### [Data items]
-=-=-=-=-

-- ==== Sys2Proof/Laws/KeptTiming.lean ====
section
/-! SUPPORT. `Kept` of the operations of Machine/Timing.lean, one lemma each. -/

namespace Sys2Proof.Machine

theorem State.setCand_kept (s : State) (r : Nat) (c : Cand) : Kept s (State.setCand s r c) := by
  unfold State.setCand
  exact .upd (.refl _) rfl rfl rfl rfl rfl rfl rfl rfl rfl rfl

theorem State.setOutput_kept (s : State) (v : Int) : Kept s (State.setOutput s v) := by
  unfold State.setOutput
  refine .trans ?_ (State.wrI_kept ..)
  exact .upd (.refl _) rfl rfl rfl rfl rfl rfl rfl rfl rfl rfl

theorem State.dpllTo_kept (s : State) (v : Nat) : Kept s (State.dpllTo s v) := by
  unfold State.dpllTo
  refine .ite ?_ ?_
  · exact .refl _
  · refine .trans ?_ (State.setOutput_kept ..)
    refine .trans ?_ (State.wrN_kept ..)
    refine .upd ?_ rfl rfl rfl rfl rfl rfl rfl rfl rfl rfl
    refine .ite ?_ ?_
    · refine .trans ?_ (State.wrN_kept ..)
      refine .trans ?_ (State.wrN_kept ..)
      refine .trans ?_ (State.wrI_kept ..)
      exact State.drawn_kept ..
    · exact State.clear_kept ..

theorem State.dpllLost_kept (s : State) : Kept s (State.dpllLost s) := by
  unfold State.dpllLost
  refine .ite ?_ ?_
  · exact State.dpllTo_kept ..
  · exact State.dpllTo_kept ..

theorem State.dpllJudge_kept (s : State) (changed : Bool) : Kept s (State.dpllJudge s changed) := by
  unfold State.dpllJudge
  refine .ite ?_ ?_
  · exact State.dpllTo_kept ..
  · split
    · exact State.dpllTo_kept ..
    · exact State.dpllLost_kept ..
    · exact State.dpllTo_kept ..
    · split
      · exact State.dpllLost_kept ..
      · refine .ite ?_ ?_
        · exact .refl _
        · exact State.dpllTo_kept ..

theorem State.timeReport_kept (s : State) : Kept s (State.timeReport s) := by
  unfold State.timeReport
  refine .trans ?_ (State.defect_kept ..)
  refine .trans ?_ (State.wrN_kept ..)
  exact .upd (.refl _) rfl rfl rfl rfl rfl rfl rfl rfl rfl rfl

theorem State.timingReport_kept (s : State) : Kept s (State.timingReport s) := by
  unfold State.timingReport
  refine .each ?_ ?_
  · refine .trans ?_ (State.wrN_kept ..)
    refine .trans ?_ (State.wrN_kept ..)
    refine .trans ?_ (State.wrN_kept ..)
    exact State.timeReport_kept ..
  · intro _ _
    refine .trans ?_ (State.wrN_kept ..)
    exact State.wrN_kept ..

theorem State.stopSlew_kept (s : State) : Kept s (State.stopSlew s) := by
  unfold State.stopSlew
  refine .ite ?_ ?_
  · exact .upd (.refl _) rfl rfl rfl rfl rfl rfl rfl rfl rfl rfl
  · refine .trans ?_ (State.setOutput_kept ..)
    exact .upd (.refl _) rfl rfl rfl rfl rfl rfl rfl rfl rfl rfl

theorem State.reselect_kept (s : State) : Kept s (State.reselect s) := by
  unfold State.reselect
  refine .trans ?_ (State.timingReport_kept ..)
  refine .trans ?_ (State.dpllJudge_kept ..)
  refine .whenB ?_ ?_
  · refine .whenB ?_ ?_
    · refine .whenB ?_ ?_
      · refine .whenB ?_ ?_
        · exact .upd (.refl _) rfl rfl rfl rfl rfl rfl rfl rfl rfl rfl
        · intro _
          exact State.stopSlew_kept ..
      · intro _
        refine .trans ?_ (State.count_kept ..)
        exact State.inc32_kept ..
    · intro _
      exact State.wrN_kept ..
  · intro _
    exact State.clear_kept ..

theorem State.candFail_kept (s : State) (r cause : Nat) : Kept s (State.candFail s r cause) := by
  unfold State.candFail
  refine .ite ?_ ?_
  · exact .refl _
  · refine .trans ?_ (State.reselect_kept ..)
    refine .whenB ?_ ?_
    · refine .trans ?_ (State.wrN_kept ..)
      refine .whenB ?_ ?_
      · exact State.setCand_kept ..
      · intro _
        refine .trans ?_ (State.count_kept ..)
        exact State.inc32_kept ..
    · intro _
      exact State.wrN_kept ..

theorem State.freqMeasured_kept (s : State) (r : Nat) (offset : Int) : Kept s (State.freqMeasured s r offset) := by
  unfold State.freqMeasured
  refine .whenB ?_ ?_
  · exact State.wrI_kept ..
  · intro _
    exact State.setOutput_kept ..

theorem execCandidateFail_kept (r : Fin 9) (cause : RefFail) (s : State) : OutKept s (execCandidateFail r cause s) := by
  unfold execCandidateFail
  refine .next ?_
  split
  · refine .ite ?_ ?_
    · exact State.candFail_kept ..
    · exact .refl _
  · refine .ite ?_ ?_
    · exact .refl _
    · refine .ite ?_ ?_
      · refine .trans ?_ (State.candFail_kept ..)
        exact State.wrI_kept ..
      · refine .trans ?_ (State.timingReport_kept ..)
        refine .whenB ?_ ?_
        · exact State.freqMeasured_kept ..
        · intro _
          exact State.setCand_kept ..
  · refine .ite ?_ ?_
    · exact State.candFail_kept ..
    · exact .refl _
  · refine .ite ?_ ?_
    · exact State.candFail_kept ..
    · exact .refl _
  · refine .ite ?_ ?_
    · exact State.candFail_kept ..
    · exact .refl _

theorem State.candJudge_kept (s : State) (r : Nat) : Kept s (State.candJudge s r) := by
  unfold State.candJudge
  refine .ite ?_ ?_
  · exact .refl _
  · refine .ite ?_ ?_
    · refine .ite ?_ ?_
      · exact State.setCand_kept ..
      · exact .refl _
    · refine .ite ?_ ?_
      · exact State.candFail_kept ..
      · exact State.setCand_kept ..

-=-=-=-=-

### [EXERCISE DESCRIPTION]
Exactly as they appear above, set down all of the records once more.

### [SOLUTION]
-- ==== Sys2Proof/Laws/KeptTiming.lean ====
section
/-! SUPPORT. `Kept` of the operations of Machine/Timing.lean, one lemma each. -/

namespace Sys2Proof.Machine

theorem State.setCand_kept (s : State) (r : Nat) (c : Cand) : Kept s (State.setCand s r c) := by
  unfold State.setCand
  exact .upd (.refl _) rfl rfl rfl rfl rfl rfl rfl rfl rfl rfl

theorem State.setOutput_kept (s : State) (v : Int) : Kept s (State.setOutput s v) := by
  unfold State.setOutput
  refine .trans ?_ (State.wrI_kept ..)
  exact .upd (.refl _) rfl rfl rfl rfl rfl rfl rfl rfl rfl rfl

theorem State.dpllTo_kept (s : State) (v : Nat) : Kept s (State.dpllTo s v) := by
  unfold State.dpllTo
  refine .ite ?_ ?_
  · exact .refl _
  · refine .trans ?_ (State.setOutput_kept ..)
    refine .trans ?_ (State.wrN_kept ..)
    refine .upd ?_ rfl rfl rfl rfl rfl rfl rfl rfl rfl rfl
    refine .ite ?_ ?_
    · refine .trans ?_ (State.wrN_kept ..)
      refine .trans ?_ (State.wrN_kept ..)
      refine .trans ?_ (State.wrI_kept ..)
      exact State.drawn_kept ..
    · exact State.clear_kept ..

theorem State.dpllLost_kept (s : State) : Kept s (State.dpllLost s) := by
  unfold State.dpllLost
  refine .ite ?_ ?_
  · exact State.dpllTo_kept ..
  · exact State.dpllTo_kept ..

theorem State.dpllJudge_kept (s : State) (changed : Bool) : Kept s (State.dpllJudge s changed) := by
  unfold State.dpllJudge
  refine .ite ?_ ?_
  · exact State.dpllTo_kept ..
  · split
    · exact State.dpllTo_kept ..
    · exact State.dpllLost_kept ..
    · exact State.dpllTo_kept ..
    · split
      · exact State.dpllLost_kept ..
      · refine .ite ?_ ?_
        · exact .refl _
        · exact State.dpllTo_kept ..

theorem State.timeReport_kept (s : State) : Kept s (State.timeReport s) := by
  unfold State.timeReport
  refine .trans ?_ (State.defect_kept ..)
  refine .trans ?_ (State.wrN_kept ..)
  exact .upd (.refl _) rfl rfl rfl rfl rfl rfl rfl rfl rfl rfl

theorem State.timingReport_kept (s : State) : Kept s (State.timingReport s) := by
  unfold State.timingReport
  refine .each ?_ ?_
  · refine .trans ?_ (State.wrN_kept ..)
    refine .trans ?_ (State.wrN_kept ..)
    refine .trans ?_ (State.wrN_kept ..)
    exact State.timeReport_kept ..
  · intro _ _
    refine .trans ?_ (State.wrN_kept ..)
    exact State.wrN_kept ..

theorem State.stopSlew_kept (s : State) : Kept s (State.stopSlew s) := by
  unfold State.stopSlew
  refine .ite ?_ ?_
  · exact .upd (.refl _) rfl rfl rfl rfl rfl rfl rfl rfl rfl rfl
  · refine .trans ?_ (State.setOutput_kept ..)
    exact .upd (.refl _) rfl rfl rfl rfl rfl rfl rfl rfl rfl rfl

theorem State.reselect_kept (s : State) : Kept s (State.reselect s) := by
  unfold State.reselect
  refine .trans ?_ (State.timingReport_kept ..)
  refine .trans ?_ (State.dpllJudge_kept ..)
  refine .whenB ?_ ?_
  · refine .whenB ?_ ?_
    · refine .whenB ?_ ?_
      · refine .whenB ?_ ?_
        · exact .upd (.refl _) rfl rfl rfl rfl rfl rfl rfl rfl rfl rfl
        · intro _
          exact State.stopSlew_kept ..
      · intro _
        refine .trans ?_ (State.count_kept ..)
        exact State.inc32_kept ..
    · intro _
      exact State.wrN_kept ..
  · intro _
    exact State.clear_kept ..

theorem State.candFail_kept (s : State) (r cause : Nat) : Kept s (State.candFail s r cause) := by
  unfold State.candFail
  refine .ite ?_ ?_
  · exact .refl _
  · refine .trans ?_ (State.reselect_kept ..)
    refine .whenB ?_ ?_
    · refine .trans ?_ (State.wrN_kept ..)
      refine .whenB ?_ ?_
      · exact State.setCand_kept ..
      · intro _
        refine .trans ?_ (State.count_kept ..)
        exact State.inc32_kept ..
    · intro _
      exact State.wrN_kept ..

theorem State.freqMeasured_kept (s : State) (r : Nat) (offset : Int) : Kept s (State.freqMeasured s r offset) := by
  unfold State.freqMeasured
  refine .whenB ?_ ?_
  · exact State.wrI_kept ..
  · intro _
    exact State.setOutput_kept ..

theorem execCandidateFail_kept (r : Fin 9) (cause : RefFail) (s : State) : OutKept s (execCandidateFail r cause s) := by
  unfold execCandidateFail
  refine .next ?_
  split
  · refine .ite ?_ ?_
    · exact State.candFail_kept ..
    · exact .refl _
  · refine .ite ?_ ?_
    · exact .refl _
    · refine .ite ?_ ?_
      · refine .trans ?_ (State.candFail_kept ..)
        exact State.wrI_kept ..
      · refine .trans ?_ (State.timingReport_kept ..)
        refine .whenB ?_ ?_
        · exact State.freqMeasured_kept ..
        · intro _
          exact State.setCand_kept ..
  · refine .ite ?_ ?_
    · exact State.candFail_kept ..
    · exact .refl _
  · refine .ite ?_ ?_
    · exact State.candFail_kept ..
    · exact .refl _
  · refine .ite ?_ ?_
    · exact State.candFail_kept ..
    · exact .refl _

theorem State.candJudge_kept (s : State) (r : Nat) : Kept s (State.candJudge s r) := by
  unfold State.candJudge
  refine .ite ?_ ?_
  · exact .refl _
  · refine .ite ?_ ?_
    · refine .ite ?_ ?_
      · exact State.setCand_kept ..
      · exact .refl _
    · refine .ite ?_ ?_
      · exact State.candFail_kept ..
      · exact State.setCand_kept ..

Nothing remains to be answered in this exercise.